My historical books are very different in mood from this book—they are
written in third person, they are very steamy,
they’re all set in 18th-century England, and while they have a lot
of humor and swoonery, they’re more politically pointed. (The vibe shift is why
I decided to publish under a different name.)
From a writing perspective, historicals require a lot more research and
I find that in writing them, I’m more focused on subverting tropes and being in
conversation with the long history of the sub-genre, which is evolving very
quickly and in an exciting way. I’m also very focused on reflecting the
political moment of the time in those books—spotlighting people who were
challenging cultural mores, fighting for expanded rights and pushing forward
progressive values.
In contrast, I like my rom-coms to be more bubbly and hilarious with big
fun set pieces and splashy locales, and to write them in first-person so we
feel very close to the characters’ brains and emotions as they are falling in
love.
Q: Can you tell us a little about
your writing routine? Where and when do you most like to write?

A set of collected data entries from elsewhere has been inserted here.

/-- The Cold value of the field at a key. -/
def coldOf (key : Nat) : Nat :=
  let n := fieldName key
  let low := decide ((key / 32 - 0x210000) / 4 < 5)
  if n = 0x4200010 then (if low then 72 else 80)
  else if n = 0x4200008 then (if low then 62 else 68)
  else if n = 0x4200000 then (if low then 52 else 56)
  else if n = 0x20200 then (if key % 32 = 0 then 1 else 0)
  else match lookupKey n shapes with
    | some x => x.2
    | none => 0

/-- A cell has the width and the Cold value that its key gives. -/
def Cell.known (c : Cell) : Prop := (lookupKey (fieldName c.key) shapes).map Prod.fst = some c.width ∧ coldOf c.key = c.cold

theorem Cell.known_eq {c d : Cell} (hc : c.known) (hd : d.known) (h : c.key = d.key) : c.width = d.width ∧ c.cold = d.cold := by
  obtain ⟨h1, h2⟩ := hc
  obtain ⟨h3, h4⟩ := hd
  rw [h] at h1 h2
  exact ⟨Option.some.inj (h1.symm.trans h3), h2.symm.trans h4⟩

theorem known_of {c : Cell} {n w d : Nat} (hn : fieldName c.key = n) (hs : lookupKey n shapes = some (w, d)) (hw : c.width = w)
    (hd : c.cold = d) (hv : coldVaries.contains n = false) : c.known := by
  have h : n ≠ 0x4200010 ∧ n ≠ 0x4200008 ∧ n ≠ 0x4200000 ∧ n ≠ 0x20200 := by
    simpa [coldVaries] using hv
  refine ⟨by rw [hn, hs, hw]; rfl, ?_⟩
  unfold coldOf
  simp only [hn, hs, if_neg h.1, if_neg h.2.1, if_neg h.2.2.1, if_neg h.2.2.2, hd]
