-- ==== Sys2Proof/Laws/OnTrellisOps.lean ====
section
/-! SUPPORT. What each operation of `Machine/TrellisOps.lean` may change: one lemma for each. -/

set_option linter.all false
set_option Elab.async false

namespace Sys2Proof.Machine

variable {F : Foot} {s0 : State}

/-- What `State.steerSend` may change. -/
def fp_steerSend : Foot := ⟨[.sides], some []⟩
theorem Goes.steerSend {s : State} {q : Nat} {kind : Nat} {pr : Proposal} (hF : fp_steerSend.le F = true) (hgo : Goes F s0 s) :
     Goes F s0 (State.steerSend s q kind pr) := by
  unfold State.steerSend
  try dsimp only
  repeat' first
    | with_reducible assumption
    | with_reducible refine Goes.upS (Foot.le_trans (by decide +kernel) hF) ?_
    | with_reducible refine Goes.foldl ?_ ?_
    | split
    | intro _

/-- What `State.steerStop` may change. -/
def fp_steerStop : Foot := ⟨[.sides], some []⟩
theorem Goes.steerStop {s : State} {q : Nat} (hF : fp_steerStop.le F = true) (hgo : Goes F s0 s) :
     Goes F s0 (State.steerStop s q) := by
  unfold State.steerStop
  try dsimp only
  repeat' first
    | with_reducible assumption
    | with_reducible refine Goes.upS (Foot.le_trans (by decide +kernel) hF) ?_
    | with_reducible refine Goes.foldl ?_ ?_
    | split
    | intro _

/-- What `State.answer` may change. -/
def fp_answer : Foot := ⟨[.sides], some []⟩
theorem Goes.answer {s : State} {q : Nat} {kind : Nat} {reason : Nat} {m : List Byte} (hF : fp_answer.le F = true) (hgo : Goes F s0 s) :
     Goes F s0 (State.answer s q kind reason m) := by
  unfold State.answer
  try dsimp only
  repeat' first
    | with_reducible assumption
    | with_reducible refine Goes.upS (Foot.le_trans (by decide +kernel) hF) ?_
    | with_reducible refine Goes.foldl ?_ ?_
    | split
    | intro _

/-- What `State.toWatch` may change. -/
def fp_toWatch : Foot := ⟨[.halves, .sides], some [0x2000D1C]⟩
theorem Goes.toWatch {s : State} {q : Nat} (hF : fp_toWatch.le F = true) (hgo : Goes F s0 s) :
     Goes F s0 (State.toWatch s q) := by
  unfold State.toWatch
  try dsimp only
  repeat' first
    | with_reducible assumption
    | with_reducible refine Goes.upH (Foot.le_trans (by decide +kernel) hF) (fun _ h => h) ?_
    | with_reducible refine Goes.upH (Foot.le_trans (by decide +kernel) hF) ?_ ?_
    | with_reducible refine Goes.wr (List.mem_singleton.2 (fieldName_PRT_TRL_STATUS_STEER_STATE _)) (known_PRT_TRL_STATUS_STEER_STATE _).agrees (Foot.le_trans (by decide +kernel) hF) ?_
    | with_reducible refine Goes.upS (Foot.le_trans (by decide +kernel) hF) ?_
    | with_reducible refine Goes.each ?_ ?_
    | with_reducible refine Goes.steerStop (Foot.le_trans (by decide +kernel) hF) ?_
    | with_reducible refine Goes.foldl ?_ ?_
    | exact fun _ h => h
    | exact fun _ h => by dsimp only; (repeat' split) <;> exact h
    | split
    | intro _

/-- What `State.requeue` may change. -/
def fp_requeue : Foot := ⟨[.halves, .sides, .ports, .engines, .tiles, .evq], some [0x220018, 0x220010, 0x200100,
  0x40800F, 0x408008, 0x40800A, 0x408000, 0x40800C, 0xE0390, 0xE0380, 0xE0388, 0xE0210, 0xE0200, 0xE021E, 0xE0208,
  0xE021F, 0xE0280, 0xE0100, 0xE0001, 0x4000418, 0x4000413, 0x400041F, 0x4000294, 0x4000280, 0x400029D, 0x400029E,
  0x4000290, 0x400050E, 0x400051C, 0x4000513, 0x4000486, 0x4000480, 0x4000487, 0x4000398, 0x400038C, 0x4000392,
  0x4000386, 0x4000380, 0x400039E, 0x2000104, 0x200011E, 0x200010C, 0x2000100, 0x200011D, 0x2000108, 0x200011F,
  0x200090A, 0x200091C, 0x2000D05, 0x2000D03, 0x2000D06, 0x2000D10, 0x2000D00, 0x2000D1C, 0x2000D08, 0x2000D18,
  0x2000510, 0x2000508, 0x200048F, 0x2000498, 0x2000494, 0x200048E, 0x200048B, 0x2000488, 0x2000490, 0x200049C,
  0x2000492, 0x100097]⟩
theorem Goes.requeue {s : State} {q : Nat} {it : Item} (hF : fp_requeue.le F = true) (hgo : Goes F s0 s) :
     Goes F s0 (State.requeue s q it) := by
  unfold State.requeue
  try dsimp only
  repeat' first
    | with_reducible assumption
    | with_reducible refine Goes.faultSide (Foot.le_trans (by decide +kernel) hF) ?_
    | with_reducible refine Goes.upS (Foot.le_trans (by decide +kernel) hF) ?_
    | with_reducible refine Goes.foldl ?_ ?_
    | split
    | intro _

/-- What `State.toCancelling` may change. -/
def fp_toCancelling : Foot := ⟨[.sides], some [0x2000E08, 0x2000D1C]⟩
theorem Goes.toCancelling {s : State} {q : Nat} (hF : fp_toCancelling.le F = true) (hgo : Goes F s0 s) :
     Goes F s0 (State.toCancelling s q) := by
  unfold State.toCancelling
  try dsimp only
  repeat' first
    | with_reducible assumption
    | with_reducible refine Goes.satUp (List.mem_singleton.2 (fieldName_PRT_TRL_CNT_CANCEL_CNT _)) (known_PRT_TRL_CNT_CANCEL_CNT _).agrees (Foot.le_trans (by decide +kernel) hF) ?_
    | with_reducible refine Goes.satUp (List.mem_singleton.2 (fieldName_PRT_TRL_STATUS_STEER_STATE _)) (known_PRT_TRL_STATUS_STEER_STATE _).agrees (Foot.le_trans (by decide +kernel) hF) ?_
    | with_reducible refine Goes.wr (List.mem_singleton.2 (fieldName_PRT_TRL_CNT_CANCEL_CNT _)) (known_PRT_TRL_CNT_CANCEL_CNT _).agrees (Foot.le_trans (by decide +kernel) hF) ?_
    | with_reducible refine Goes.wr (List.mem_singleton.2 (fieldName_PRT_TRL_STATUS_STEER_STATE _)) (known_PRT_TRL_STATUS_STEER_STATE _).agrees (Foot.le_trans (by decide +kernel) hF) ?_
    | with_reducible refine Goes.steerSend (Foot.le_trans (by decide +kernel) hF) ?_
    | with_reducible refine Goes.foldl ?_ ?_
    | split
    | intro _

/-- What `State.toCommitting` may change. -/
def fp_toCommitting : Foot := ⟨[.halves, .sides], some [0x2000D1C]⟩
theorem Goes.toCommitting {s : State} {q : Nat} (hF : fp_toCommitting.le F = true) (hgo : Goes F s0 s) :
     Goes F s0 (State.toCommitting s q) := by
  unfold State.toCommitting
  try dsimp only
  repeat' first
    | with_reducible assumption
    | with_reducible refine Goes.upH (Foot.le_trans (by decide +kernel) hF) (fun _ h => h) ?_
    | with_reducible refine Goes.upH (Foot.le_trans (by decide +kernel) hF) ?_ ?_
    | with_reducible refine Goes.wr (List.mem_singleton.2 (fieldName_PRT_TRL_STATUS_STEER_STATE _)) (known_PRT_TRL_STATUS_STEER_STATE _).agrees (Foot.le_trans (by decide +kernel) hF) ?_
    | with_reducible refine Goes.each ?_ ?_
    | with_reducible refine Goes.steerSend (Foot.le_trans (by decide +kernel) hF) ?_
    | with_reducible refine Goes.foldl ?_ ?_
    | exact fun _ h => h
    | exact fun _ h => by dsimp only; (repeat' split) <;> exact h
    | split
    | intro _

A: I usually write from about noon to five or six, always on my tattered
living room couch, and always with my cat and a selection of about five
beverages nearby. But I’m not a “MUST WRITE EVERY DAY” type of writer…I tend to
follow my creative impulses. If there’s a day I don’t feel like writing I don’t
stress about it (unless I’m on deadline) because I feel like my brain probably
needs a break to do background work. (Rebecca Solnit once wrote “writing is not
typing” and I firmly believe this to be gospel.) And if I feel like holing up
for an entire weekend and downloading my whole brain into my laptop, I jump on
the opportunity to follow the muse.
Q: Lastly, we have to ask – what
are you working on next?
A: I’m working
on my next rom-com! Without saying too much, it’s about two people who
absolutely despise cruises who are dragged aboard a luxury Caribbean cruise
catering to a “mature” clientele for two weeks. I went on a similar cruise to
research it, so it’s filled with true-to-life set pieces—swimming with pigs,
Sinatra impersonators, “cruise ambassadors” paid to ballroom dance with the
single ladies, copious buffets—not to mention lots of steamy forced proximity
from our two characters and a big plot twist. It’s been a blast to write.